Every time I hear a leftist or a liberal declare that we need to create manufacturing jobs or start “making things” again in America, I want to take them by the collar and yell at them. Although there is a widespread belief that most American manufacturing has been off-shored to China and other low-wage producers, this is simply not the case. As I noted in my earlier post, we still make lots of things in this country–more than ever, in fact. We just do it with fewer people. The problem we have is not that we don’t employ enough people in manufacturing. The problem is that the immense productivity gains in manufacturing haven’t accrued to ordinary people–whose wages have stagnated–but have instead gone to the elite in the form of inflated profits and stock values.

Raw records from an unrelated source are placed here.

/-- What the host is told of a run is not part of the invariant. -/
theorem MeetsInvariant.settleRun {o : RunOutcome} (h : MeetsInvariant c o.state) (calls : Nat) :
    MeetsInvariant c (settleRun calls o).1 := by
  unfold Machine.settleRun
  split
  · exact h
  · exact h
  · exact ⟨h.stores.congr rfl rfl rfl, h.wait⟩

theorem StoresWf.clearRun (h : StoresWf c m) : StoresWf c m.clearRun := h.congr rfl rfl rfl

theorem MeetsInvariant.hostRun (h : MeetsInvariant c m) (n : Nat) :
    MeetsInvariant c (hostRun n m).1 :=
  (MeetsInvariant.runUntilHalt ⟨h.stores.clearRun, h.wait⟩ n).settleRun 0

/-- The call that has not returned goes on with the input now at hand. -/
theorem StoresWf.goOn (h : StoresWf c m) : MeetsInvariant c (goOn m).1 := by
  unfold Machine.goOn
  split
  · next p _ => exact (h.clearRun.runUntilHalt_succ p.further).settleRun p.calls
  · exact (h.runUntilHalt_succ 0).settleRun 0

/-! ## Every host operation keeps the invariant (R327) -/

theorem StoresWf.softReset (h : StoresWf c m) : StoresWf c m.softReset where
  config := h.config
  imem := h.imem
  dmem := by
    obtain ⟨hwf, hall⟩ := m.dmemWf_iff.mp h.dmem
    exact (State.dmemWf_iff _).mpr
      ⟨Memory.wf_filter _ _ hwf, fun e he => hall e (List.mem_filter.mp he).1⟩

theorem StoresWf.hostSetData (h : StoresWf c m) {a : Nat} (ha : a < c.dc) (v : Word) :
    StoresWf c (m.hostSetData a v) :=
  h.setDataSlot ha (h.dataSlot_tagInRange a)

theorem hostAddress?_lt {capacity n : Nat} {a : Int} (h : hostAddress? capacity a = some n) :
    n < capacity := by
  unfold hostAddress? at h
  split at h
  · injection h with h
    omega
  · cases h

theorem hostGetReg_fst (i : Int) (m : State) : (hostGetReg i m).1 = m := by
  unfold hostGetReg
  split <;> rfl

theorem hostGetData_fst (a : Int) (m : State) : (hostGetData a m).1 = m := by
  unfold hostGetData
  split <;> rfl

theorem hostGetInstr_fst (a : Int) (m : State) : (hostGetInstr a m).1 = m := by
  unfold hostGetInstr
  split <;> rfl

theorem hostTrace_fst (a : Int) (m : State) : (hostTrace a m).1 = m := by
  unfold hostTrace
  split <;> rfl

theorem hostLoad_fst (source : Option (List Byte)) (m : State) :
    (hostLoad source m).1 = loadSource source m := by
  unfold hostLoad
  simp only
  split <;> rfl

theorem MeetsInvariant.loadSource (h : MeetsInvariant c m) (source : Option (List Byte)) :
    MeetsInvariant c (loadSource source m) := by
  cases source with
  | some text => exact h.stores.config ▸ load_meetsInvariant text m
  | none => exact ⟨h.stores.congr rfl rfl rfl, h.wait⟩

theorem MeetsInvariant.hostSetReg (h : MeetsInvariant c m) (i : Int) (v : Word) :
    MeetsInvariant c (hostSetReg i v m).1 := by
  unfold Machine.hostSetReg
  split
  · exact ⟨h.stores.writeReg _ v, h.wait⟩
  · exact h

theorem MeetsInvariant.hostSetData (h : MeetsInvariant c m) (a : Int) (v : Word) :
    MeetsInvariant c (hostSetData a v m).1 := by
  unfold Machine.hostSetData
  split
  · next n hn =>
    exact ⟨h.stores.hostSetData (h.stores.config ▸ hostAddress?_lt hn) v, h.wait⟩
  · exact h
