/-! ### GENERATE (R140 to R145) -/

/-- R140, R145: GENERATE on the absent tree gives the empty code table. -/
def Obligations.GenerateOfAbsentTree : Prop :=
  ∀ s : State, s.root.present = false →
    ∃ t : CodeTable,
      exec .generate s =
        .next { s with code := t, inFlight := none, status := { s.status with done := true } } ∧
      ∀ c, t.at c = ⟨0, 0⟩

/-- R39 (with R140, R145): GENERATE on a present tree completes, the symbols with a code are exactly the leaves' symbols, each code is the
path from the root to its leaf, and no code is the beginning of another's. -/
def Obligations.GenerateGivesLeafPaths : Prop :=
  ∀ s : State, s.treeInv → s.root.present = true →
    ∃ t : CodeTable,
      exec .generate s =
        .next { s with code := t, inFlight := none, status := { s.status with done := true } } ∧
      (∀ c, (t.at c).len ≠ 0 ↔ ∃ i f, s.node.at i = .leaf c f) ∧
      (∀ c, (t.at c).len ≠ 0 → s.node.leafPath s.root.idx c (t.at c).bits) ∧
      (∀ a b, a ≠ b → (t.at a).len ≠ 0 → (t.at b).len ≠ 0 → ¬ (t.at a).bits <+: (t.at b).bits)

/-- R144 (c): the Kraft sum of the codes is 1 for a tree of two symbols or more and 1/2 for the synthetic tree (in units of 2 to the
power -256). -/
def Obligations.GeneratedCodesHaveKraftSum : Prop :=
  ∀ (s t : State), s.treeInv → s.root.present = true → exec .generate s = .next t →
    (allSyms.map fun c => if (t.code.at c).len = 0 then 0 else 2 ^ (256 - (t.code.at c).len.toNat)).sum =
      if s.root.synth then 2 ^ 255 else 2 ^ 256

/-! ### ENCODE (R150 to R156) -/

/-- R151 (with R150, R152, R153, R156): ENCODE completes when the codes fit and, in strict mode, every symbol has one. The stream is the
codes in input order, unknown symbols contributing nothing and counted; the last byte is padded with zeros; nothing else
changes but the completion fields. -/
def Obligations.EncodeConcatenatesCodes : Prop :=
  ∀ (s : State) (xs : List Byte), s.params.ok → s.inputIs xs → xs.length ≤ s.params.maxIn →
    (s.ctrl.strictEnc = true → ∀ x ∈ xs, s.unknown x = false) →
    (s.codesOf xs).length ≤ 8 * s.params.bsBytes →
    ∃ t : State, exec .encode s = .next t ∧
      t = { s with
            bsMem := t.bsMem
            bsLen := t.bsLen
            unkCnt := t.unkCnt
            inFlight := none
            status := { s.status with done := true } } ∧
      storesStream s t (s.codesOf xs) ∧
      t.bsLen.toNat = (xs.map fun x => (s.code.at x).len.toNat).sum ∧
      t.bsLen.toNat = (s.codesOf xs).length ∧
      t.unkCnt.toNat = (xs.filter s.unknown).length

/-- R150, R152, R153, R222: in strict mode the first unknown symbol ends ENCODE with UNKNOWN_SYMBOL, its index and itself recorded, the
stream holding the codes before it and nothing else changed. -/
def Obligations.EncodeStrictStopsAtUnknownSymbol : Prop :=
  ∀ (s : State) (xs : List Byte) (c : Byte), s.params.ok → s.inputBegins (xs ++ [c]) →
    s.inLen.toNat ≤ s.params.maxIn → s.ctrl.strictEnc = true → (∀ x ∈ xs, s.unknown x = false) →
    s.unknown c = true → (s.codesOf xs).length ≤ 8 * s.params.bsBytes →
    ∃ t : State, exec .encode s = .next t ∧
      t = { s with
            bsMem := t.bsMem
            bsLen := BitVec.ofNat 32 (s.codesOf xs).length
            unkCnt := 0
            errPos := BitVec.ofNat 32 xs.length
            errSym := c
            inFlight := none
            status := { s.status with done := true, err := true, errCode := .unknownSymbol } } ∧
      storesStream s t (s.codesOf xs)

/-- R150, R153, R222, R223: the first symbol whose code would pass BS_BITS ends ENCODE with BS_OVERFLOW, its index and itself recorded,
the stream holding the codes before it, the symbols skipped before it counted, and nothing else changed. -/
def Obligations.EncodeStopsAtOverflow : Prop :=
  ∀ (s : State) (xs : List Byte) (c : Byte), s.params.ok → s.inputBegins (xs ++ [c]) →
    s.inLen.toNat ≤ s.params.maxIn → (s.ctrl.strictEnc = true → ∀ x ∈ xs, s.unknown x = false) →
    s.unknown c = false → (s.codesOf xs).length ≤ 8 * s.params.bsBytes →
    8 * s.params.bsBytes < (s.codesOf xs).length + (s.codeOf c).length →
    ∃ t : State, exec .encode s = .next t ∧
      t = { s with
            bsMem := t.bsMem
            bsLen := BitVec.ofNat 32 (s.codesOf xs).length
            unkCnt := BitVec.ofNat 32 (xs.filter s.unknown).length
            errPos := BitVec.ofNat 32 xs.length
            errSym := c
            inFlight := none
            status := { s.status with done := true, err := true, errCode := .bsOverflow } } ∧
      storesStream s t (s.codesOf xs)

Anyway, I’m revisiting this because I think everyone on the left needs to get the facts about manufacturing employment and output burned into their memory. The numbers on employment in manufacturing are available from the St. Louis Federal Reserve, and the data on output is available from the national Federal Reserve site. Here’s an updated version of a graph I’ve previously posted:

Manufacturing Output and Employment (1)

I like this graph a lot, but today I had another idea for how to visualize these two series. Over at Andrew Gelman’s blog, co-blogger Phil posted an interesting graph of bicycing distance and fatalities. That gave me the idea of using the same format for the manufacturing data:

Manufacturing Output and Employment (2)

This graph is interesting because it seems to show three pretty different eras in manufacturing. From the 1940’s until around 1970, there was a growth in both employment and output. This, of course, corresponds to the “golden age” of post-war Keynesianism, where the labor movement submitted to capitalist work discipline in return for receiving a share of productivity gains in the form of higher wages. From 1970 until around 2000, output continues to rise rapidly, but employment stays basically the same. Then in the last ten years, employment falls dramatically while output remains about the same.

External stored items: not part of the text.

-- ==== Sys2Proof/Laws/Build.lean ====
section
/-! SUPPORT. What BUILD leaves: the leaves, the least candidate, the invariant of the merge loop, and the three shapes of its result. -/

namespace Sys2Proof.Machine

/-! ### The symbols of a histogram (R122) -/

theorem allSyms_sorted : allSyms.Pairwise (· < ·) := by
  rw [allSyms, List.pairwise_map]
  refine List.Pairwise.imp_of_mem ?_ List.pairwise_lt_range
  intro i j hi hj hij
  simp only [List.mem_range] at hi hj
  rw [BitVec.lt_def, BitVec.toNat_ofNat, BitVec.toNat_ofNat]
  omega

theorem allSyms_nodup : allSyms.Nodup :=
  allSyms_sorted.imp fun {a b} (h : a < b) (e : a = b) => by rw [e, BitVec.lt_def] at h; omega

theorem mem_allSyms (c : Byte) : c ∈ allSyms := mem_symbols c

@[simp] theorem length_allSyms : allSyms.length = 256 := by simp [allSyms]

theorem Hist.mem_present {h : Hist} {c : Byte} : c ∈ h.present ↔ h.at c ≠ 0 := by
  simp [Hist.present, mem_allSyms]

theorem Hist.present_sorted (h : Hist) : h.present.Pairwise (· < ·) := allSyms_sorted.filter _

theorem Hist.present_nodup (h : Hist) : h.present.Nodup := allSyms_nodup.filter _

theorem Hist.length_present_le (h : Hist) : h.present.length ≤ 256 := by
  have := List.length_filter_le (fun c => h.at c != 0) allSyms
  rwa [length_allSyms] at this

/-- The sum of a histogram. -/
def Hist.total (h : Hist) : Nat := (allSyms.map fun c => (h.at c).toNat).sum

theorem sum_map_filter_ne_zero (f : Byte → Nat) (p : Byte → Bool) (hp : ∀ c, p c = false → f c = 0) (l : List Byte) :
    ((l.filter p).map f).sum = (l.map f).sum := by
  induction l with
  | nil => rfl
  | cons c l ih =>
    cases hc : p c
    · rw [List.filter_cons_of_neg (by simp [hc]), ih, List.map_cons, List.sum_cons, hp c hc, Nat.zero_add]
    · rw [List.filter_cons_of_pos hc, List.map_cons, List.sum_cons, ih, List.map_cons, List.sum_cons]

/-- A sum over all symbols is the sum over those outside which the summand is 0. -/
theorem sum_allSyms (f : Byte → Nat) {l : List Byte} (hl : l.Nodup) (h : ∀ c, c ∉ l → f c = 0) :
    (allSyms.map f).sum = (l.map f).sum := by
  rw [← sum_map_filter_ne_zero f (fun c => decide (c ∈ l)) fun c hc => h c (by simpa using hc)]
  refine List.Perm.sum_eq (List.Perm.map _ ?_)
  rw [List.perm_ext_iff_of_nodup (allSyms_nodup.filter _) hl]
  intro c
  simp [mem_allSyms]

/-- The counts of the symbols present add up to the whole histogram. -/
theorem Hist.sum_present (h : Hist) : (h.present.map fun c => (h.at c).toNat).sum = h.total := by
  refine sum_map_filter_ne_zero _ _ (fun c hc => ?_) _
  have : h.at c = 0 := by simpa using hc
  simp [this]

theorem sum_le_of_le (f : Byte → Nat) (b : Nat) (l : List Byte) (h : ∀ c ∈ l, f c ≤ b) :
    (l.map f).sum ≤ l.length * b := by
  induction l with
  | nil => simp
  | cons c l ih =>
    have h1 := h c (by simp)
    have h2 := ih fun d hd => h d (List.mem_cons_of_mem _ hd)
    rw [List.map_cons, List.sum_cons, List.length_cons, Nat.add_mul]
    omega

/-- The sum of a histogram fits 40 bits (R36). -/
theorem Hist.total_lt (h : Hist) : h.total < 2 ^ 40 := by
  have := sum_le_of_le (fun c => (h.at c).toNat) (2 ^ 32 - 1) allSyms fun c _ => by have := (h.at c).isLt; omega
  rw [length_allSyms] at this
  unfold Hist.total
  omega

This big take-home point from all this is that manufacturing is not “in decline”, at least in terms of output. Going back to an economy with tons of manufacturing jobs doesn’t make any more sense than going back to an economy dominated by agricultural labor–due to increasing productivity, we simply don’t need that many jobs in these sectors. Which means that if we are going to somehow find jobs for 20 million unemployed and underemployed Americans, we’re not going to do it by building up the manufacturing sector.